Universal Insurance Holdings has reported its direct premiums written came in at $432.9 million in the third quarter of 2021, while the insurer’s underwriting returned to profitable territory.
Direct premiums earned for Q3 2021 were up 15.0% from the prior year’s third quarter to $410.6 million, with an annualised return on average equity of 16.4%.
The company also reported an improved combined ratio of 98.6%, compared to 134.7% for last year’s third quarter.
The combined ratio included an expense ratio of 27.7% compared to 32.9% for the same prior year period.
Its loss ratio came in at 70.9% compared to 101.8% for Q3 2020, this was driven primarily by decreased weather events and lower prior years’ reserve development.
Stephen J. Donaghy, Chief Executive Officer commented: “We have now filed for more than 34% in primary rate increases in Florida over the past 18 months, while simultaneously continuing to shape our underwriting risks with total policies-in-force relatively flat year-over-year.
“Our third quarter results demonstrate continued execution of our multi-year strategic priorities, including disciplined growth and operational improvements.
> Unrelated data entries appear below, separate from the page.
-- ==== Sys2Proof/WellFormed.lean ====
section
/-! DEFINITION. Which terms are well formed. A command has no fields, so every command is (R90, R94). A port operation
must name an address inside its space (R60, R61): one outside it is no part of the interface, and the step refuses it
(93 U7). -/
namespace Sys2Proof

/-- Every command is well formed: none has a field that could hold an illegal value (R94). -/
def Instr.wellFormed : Instr → Bool
  | .nop => true
  | .dinit => true
  | .dstep => true
  | .decrypt => true
  | .deobf => true
  | .decmap => true
  | .decatt => true
  | .sample => true
  | .render => true

namespace Machine

/-- BUF has the addresses 0..`BUF_CAP` − 1 (R60). -/
def bufInRange (a : Nat) : Bool := decide (a < Config.bufCap)

/-- TG and AG have the cells 0..`N_MAX`² − 1 (R60). -/
def cellInRange (i : Nat) : Bool := decide (i < Config.nMax * Config.nMax)

/-- FB has the rows and columns 0..`FB_SIDE_MAX` − 1 (R60). -/
def pixelInRange (row col : Nat) : Bool := decide (row < Config.fbSideMax) && decide (col < Config.fbSideMax)

/-- A port operation's address lies in its space. Register numbers are bytes and all 256 are legal (R49). -/
def HostOp.wellFormed : HostOp → Bool
  | .wr _ _ => true
  | .rd _ => true
  | .bufW a _ => bufInRange a
  | .bufR a => bufInRange a
  | .tgR i => cellInRange i
  | .agR i => cellInRange i
  | .fbR row col => pixelInRange row col
  | .texLoad _ _ => true
  | .texUnload _ => true
  | .assertReset => true
  | .releaseReset => true

end Machine

end Sys2Proof
end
Our direct premiums earned growth of 15.0% in the third quarter was primarily driven by primary rate increases in Florida earning through the book.
“Our business expenses were lower from continued expense management controls, including lower agency commissions and employee productivity gains, in addition to lower executive compensation accruals. These results were highlighted by a 16.4% annualised return on average equity in the quarter.”